De kracht daarvan dwong beide magiërs naar achteren en sloeg hen tegen de muren. Een afschuwelijke stank vulde de kamer en gebroken glas kletterde overal als regen naar beneden. De muren van het laboratorium raakten geblakerd en verkoold. Hier en daar brandden kleine vuurtjes met heldere, veelkleurige vlammen en wierpen een gloeiende glans over de aangerichte vernietiging.

Raistlin ging weer snel overeind staan en veegde het bloed van een snee op zijn voorhoofd. Zijn tegenstander was niet minder snel, want beiden wisten dat een vertoon van zwakheid de dood betekende. De twee magiërs keken elkaar aan in het flikkerende licht.

‘Dus tot zover moet het komen!’ zei Fistandantilus met zijn krakende, oude stem. ‘Je had een gemakkelijk leven kunnen gaan leiden. Ik had je alle zwaktes kunnen besparen, alle onwaardigheden van het oud worden. Vanwaar die haast naar je eigen vernietiging?’

‘Dat weet u,’ zei een zwaar ademende Raistlin zachtjes.

Fistandantilus knikte langzaam en zijn ogen bleven op Raistlin gericht. ‘Zoals ik al zei,’ mompelde hij zacht, ‘het is jammer dat dit moet gebeuren. We hadden samen zo veel kunnen doen, jij en ik. Nu dan...’

‘Het leven voor de een. De dood voor de ander,’ zei Raistlin. Voorzichtig legde hij de bloedstenen hanger op de koude stenen tafel. Toen hoorde hij zijn tegenstander scanderen en verhief hij zijn stem in een eigen verzameling spreuken.

De strijd duurde lang. De twee wachters van de Toren die tot nu toe alles hadden gezien vanuit de herinneringen van de magiër in het zwart die in hun macht verkeerde, waren in verwarring.
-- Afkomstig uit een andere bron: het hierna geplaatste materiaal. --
/-- R26, with R20, R75, R95, R99, R109, R118, R119 and R121: `w` is what is left of `v` when the
entry `e` goes to the waiting line `i`, whose lot is `t`. -/
structure Works.servedAs (v w : Works) (i : LineIx) (t : Lot) (e : CoilIx) : Prop where
  coil : ∃ b, w.coils = v.coils.set e (some b) ∧ b =
    { key := ⟨t.number, t.nextSequence⟩, state := .opened, line := i, packer := none,
      revision := (v.line i).revision, start := (v.line i).position, stop := none, joints := 0,
      zones := (v.line i).reopened, unlisted := 0, unlistedOpen := [], faultRows := 0,
      missedKnots := 0, excessKnots := 0, slipTallies := 0, weight := none, density := none,
      reasons := b.reasons, grade := b.gradeAt 0, final := false,
      limits :=
        { maxJoints := (v.line i).spec.maxJoints, minSound := (v.line i).spec.minSound,
          rejectShare := (v.line i).spec.rejectShare,
          densityNominal := (v.line i).spec.densityNominal,
          densityTolerance := (v.line i).spec.densityTolerance } } ∧
    ∀ r, r ≠ .overlength → (r ∈ b.reasons ↔ r = .zones ∧ (v.line i).reopened ≠ [])
  line : w.line i = { v.line i with
    state := .running, starve := none, coil := some ⟨t.number, t.nextSequence⟩,
    cut := (w.line i).cut, reserved := (w.line i).reserved, cutPoint := (w.line i).cutPoint,
    halted := (w.line i).halted }
  early : (v.line i).cut = .noCut → (v.line i).spec.cutLead < (v.line i).spec.target →
    (w.line i).cut = .noCut ∧ (w.line i).reserved = (v.line i).reserved ∧
    (w.line i).halted = (v.line i).halted ∧ w.held = v.held
  ordered : (v.line i).cut = .noCut → (v.line i).spec.target ≤ (v.line i).spec.cutLead →
    (∀ p, v.lanes[i] = some p → v.placesInUse p < 6) →
    (w.line i).cut = .ordered ∧ (w.line i).reserved = v.lanes[i] ∧
    (w.line i).cutPoint = (v.line i).position + (v.line i).spec.target ∧
    (w.line i).halted = false ∧ w.held = v.held
  waits : (v.line i).cut = .noCut → (v.line i).spec.target ≤ (v.line i).spec.cutLead →
    ∀ p, v.lanes[i] = some p → 6 ≤ v.placesInUse p →
    (w.line i).cut = .held ∧ (w.line i).reserved = some p ∧
    (0 < (v.line i).spec.target → (w.line i).halted = (v.line i).halted) ∧
    w.held = v.held.set p (v.held[p] ++ [i])
  lots : w.lots = mapTable (Option.map fun u =>
    if u.number = t.number then { u with nextSequence := u.nextSequence + 1 } else u) v.lots
  notices : w.notices =
    (if (v.line i).reopened = [] then v else v.raiseLine i 0x10).notices

/-- R26: `w` is what the hand-out of a freed coil entry leaves of `v`: the lines at the head of the
wait list whose lot has no sequence left are passed over, and the next takes the entry. -/
structure Works.handedOut (v w : Works) : Prop where
  waitList : w.waitList = (v.waitList.dropWhile v.exhausted).tail
  passed : ∀ j ∈ v.waitList.takeWhile v.exhausted,
    w.line j = { v.line j with starve := some .seqExhausted }
  others : ∀ j, j ∉ v.waitList.takeWhile v.exhausted →
    (v.waitList.dropWhile v.exhausted).head? ≠ some j → w.line j = v.line j
  lanes : w.lanes = v.lanes
  queues : w.queues = v.queues
  free : v.waitList.dropWhile v.exhausted = [] →
    w.coils = v.coils ∧ w.lots = v.lots ∧ w.held = v.held ∧ w.notices = v.notices
  served : ∀ i t e, (v.waitList.dropWhile v.exhausted).head? = some i →
    (v.line i).lot.bind v.lot? = some t → lowestFree v.coils = some e → v.servedAs w i t e

/-! ## Record views (1.9) -/

/-- Bits `hi` to `lo` of field `n` of a view show the value `x`, of which they hold the low bits. -/
def shows (view : List Word) (n hi lo x : Nat) : Prop :=
  (view.getD n 0).toNat / 2 ^ lo % 2 ^ (hi - lo + 1) = x % 2 ^ (hi - lo + 1)

/-! ## Ranges (the tables of 1.2, 1.4, 1.6, 2.1, 3.1, 4.1, 8.2, 9, 10.2) -/

/-- The ranges of a line record. -/
structure Line.ranged (l : Line) : Prop where
  position : l.position ≤ Config.positionLimit
  remainder : l.remainder < 1000
  revision : l.revision ≤ 255
  slipTallies : l.slipTallies ≤ Config.counterLimit
  resyncs : l.resyncs ≤ Config.counterLimit
  sequenceGaps : l.sequenceGaps ≤ Config.counterLimit
  staleEntries : l.staleEntries ≤ Config.counterLimit
  unrecorded : l.unrecorded ≤ Config.counterLimit
  slipRun : l.slip.slipRun ≤ 2
  cleanRun : l.slip.cleanRun ≤ 2
  window : l.twist.window.length ≤ Config.windowLimit
  lastValue : l.twist.lastValue ≤ 65535
  faultRun : l.knot.faultRun ≤ Config.counterLimit
  soundRun : l.knot.soundRun ≤ Config.counterLimit

/-- The ranges of a lot record. -/
structure Lot.ranged (l : Lot) : Prop where
  number : 1 ≤ l.number ∧ l.number ≤ 65535
  revision : l.revision ≤ 255
  produced : l.produced ≤ Config.positionLimit
  unassigned : l.unassigned ≤ Config.positionLimit
  retired : l.retired ≤ Config.positionLimit
  nextSequence : 1 ≤ l.nextSequence ∧ l.nextSequence ≤ Config.sequenceExhausted

/-- The ranges of a coil record. -/
structure Coil.ranged (c : Coil) : Prop where
  sequence : 1 ≤ c.key.sequence ∧ c.key.sequence < Config.sequenceExhausted
  revision : c.revision ≤ 255
  joints : c.joints ≤ Config.byteLimit
  unlisted : c.unlisted ≤ Config.byteLimit
  faultRows : c.faultRows ≤ Config.counterLimit
  missedKnots : c.missedKnots ≤ Config.counterLimit
  excessKnots : c.excessKnots ≤ Config.counterLimit
  slipTallies : c.slipTallies ≤ Config.counterLimit
  weight : ∀ w, c.weight = some w → 1 ≤ w ∧ w ≤ Config.wordLimit
  density : ∀ d, c.density = some d → d ≤ Config.wordLimit

/-- The ranges of a station context. -/
structure Station.ranged (st : Station) : Prop where
  failures : st.failures ≤ Config.byteLimit
  roundsSinceProbe : st.roundsSinceProbe ≤ Config.probeRounds
  sequenceGaps : st.sequenceGaps ≤ Config.counterLimit
  protocolErrors : st.protocolErrors ≤ Config.counterLimit

/-- The upper limits of the settings in use. -/
structure Settings.ranged (t : Settings) : Prop where
  linkRate : t.linkRate ≤ 3
  replyTimeout : t.replyTimeout ≤ 255
  retryLimit : t.retryLimit ≤ 3
  isolationThreshold : t.isolationThreshold ≤ 15
  roundPeriod : t.roundPeriod ≤ 255
  slipPermille : t.slipPermille ≤ 500
  tableLow : t.tableLow ≤ 95
  lampCondition : t.lampCondition ≤ 5

/-- The registers named here stand in the ranges that the spec gives them. -/
structure State.ranged (s : State) : Prop where
  lots : ∀ l ∈ inUse s.works.lots, l.ranged
  lines : ∀ i, (s.works.line i).ranged
  coils : ∀ c ∈ inUse s.works.coils, c.ranged
  stations : ∀ st ∈ inUse s.link.stations, st.ranged
  settings : s.settings.ranged
  roundCount : s.link.roundCount < 32
  resumeTimer : ∀ n, s.resumeTimer = some n → n < Config.resumeTime
  fields : s.port.result.fields.length ≤ 32 ∧ s.port.result.firstField ≤ 31

/-! ## Laws of the device -/

/-- Zones stand in the order of their starts (R101). -/
def zonesOrdered : List Zone → Prop
  | [] => True
  | z :: zs => (∀ y ∈ zs, z.start ≤ y.start) ∧ zonesOrdered zs

/-- R102: at most 8 zones, in start order, none ending before its start, and at most one open zone
for each cause. -/
structure Coil.zonesLawful (c : Coil) : Prop where
  limit : c.zones.length ≤ Config.zoneLimit
  ordered : zonesOrdered c.zones
  ends : ∀ z ∈ c.zones, ∀ e, z.stop = some e → z.start ≤ e
  oneOpen : ∀ q, (c.zones.filter fun z => z.openOf q).length ≤ 1

/-- The zone lists of all coils are lawful (R102). -/
def State.zonesLawful (s : State) : Prop := ∀ c ∈ inUse s.works.coils, c.zonesLawful

/-- R1, R10: no two entries in use in one table carry one key, and every coil is of a lot in the
table and was given a sequence that the lot will not give again. -/
structure State.keysLawful (s : State) : Prop where
  oneLot : ∀ (i j : LotIx) (l m : Lot),
    s.works.lots[i] = some l → s.works.lots[j] = some m → l.number = m.number → i = j
  oneCoil : ∀ (i j : CoilIx) (c d : Coil),
    s.works.coils[i] = some c → s.works.coils[j] = some d → c.key = d.key → i = j
  issued : ∀ c ∈ inUse s.works.coils, ∃ l ∈ inUse s.works.lots,
    l.number = c.key.lot ∧ c.key.sequence < l.nextSequence

/-- R8: a CLOSED lot has no line running it. -/
def State.closedLotsIdle (s : State) : Prop :=
  ∀ l ∈ inUse s.works.lots, l.state = .closed → s.works.runningSet l.number = []

/-- R138, R139: the coils queued at a packer and the reservations held for it never exceed 6, and
every FULL or TAKEN coil stands in the queue of its packer. -/
structure State.placesLawful (s : State) : Prop where
  limit : ∀ p, s.works.placesInUse p ≤ Config.packerPlaces
  queued : ∀ c ∈ inUse s.works.coils, c.state = .full ∨ c.state = .taken →
    ∃ p : PackerIx, c.packer = some p ∧ c.key ∈ s.works.queues[p]

/-! ### How the records hang together -/

/-- R5, R15, R17, R20, R22, R36: a line's record agrees with its lot, its coil and its station. -/
structure State.lineLinked (s : State) (i : LineIx) : Prop where
  lot : (s.works.line i).lot = none ↔ (s.works.line i).state = .idle
  coil : (s.works.line i).coil = none ↔
    (s.works.line i).state = .idle ∨ (s.works.line i).state = .starved
  starve : (s.works.line i).starve ≠ none ↔ (s.works.line i).state = .starved
  unused : (s.works.line i).kind = .unused → (s.works.line i).state = .idle
  suspended : (s.works.line i).suspended = true ↔
    (s.works.line i).state ≠ .idle ∧ s.link.lineIsolated i = true
  amendment : (s.works.line i).amendPending = true →
    (s.works.line i).state = .running ∨ (s.works.line i).state = .releasing
  runs : ∀ n, (s.works.line i).lot = some n → ∃ t, s.works.lot? n = some t ∧ t.state ≠ .closed ∧
    (s.works.line i).revision ≤ t.revision ∧
    ((s.works.line i).amendPending = false → (s.works.line i).revision = t.revision)
  current : ∀ k, (s.works.line i).coil = some k → (s.works.line i).lot = some k.lot ∧
    ∃ c, s.works.coil? k = some c ∧ c.state = .opened ∧ c.line = i ∧
      c.start ≤ (s.works.line i).position ∧ c.revision = (s.works.line i).revision
  primed : (s.works.line i).state = .primed → (s.works.line i).position = 0

/-- R5, R20, R22, R102, R114: an OPEN coil is the current coil of its line and has no end; any other
has its end and no open zone; a final grade is that of a SEALED coil; and no coil's revision passes
its lot's. -/
structure State.coilLinked (s : State) (c : Coil) : Prop where
  opened : c.state = .opened →
    (s.works.line c.line).coil = some c.key ∧ c.stop = none ∧ c.packer = none
  ended : c.state ≠ .opened → (∃ e, c.stop = some e ∧ c.start ≤ e) ∧
    (∀ z ∈ c.zones, z.stop ≠ none) ∧ c.unlistedOpen = []
  final : c.final = true ↔ c.state = .sealed
  revision : ∀ t, s.works.lot? c.key.lot = some t → c.revision ≤ t.revision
Tot op dit moment zagen ze alles vanuit Raistlins visie. Maar de twee magiërs waren nu zo dichtbij dat de Torenwachters de strijd nu zagen door de ogen van beide tegenstanders.

Lichtflitsen knetterden uit vingertoppen, lichamen in zwarte mantels schudden van de pijn en de razernij echode tussen het barstende gesteente en versplinterende hout.

Magische muren van vuur ontdooiden muren van ijs, hete winden waaiden met de kracht van orkanen. Vlammenstormen joegen door de gangen, geestverschijningen sprongen uit de Afgrond naar boven op bevel van hun meesters, en de elementen deden de fundamenten van het kasteel op hun grondvesten schudden. Het grote donkere fort van Fistandantilus begon ineen te storten en de eerste stenen van de kantelen vielen al naar beneden.

En toen, met een beangstigend gekrijs van razernij en pijn, stortte één van de magiërs in elkaar en stroomde het bloed uit zijn mond.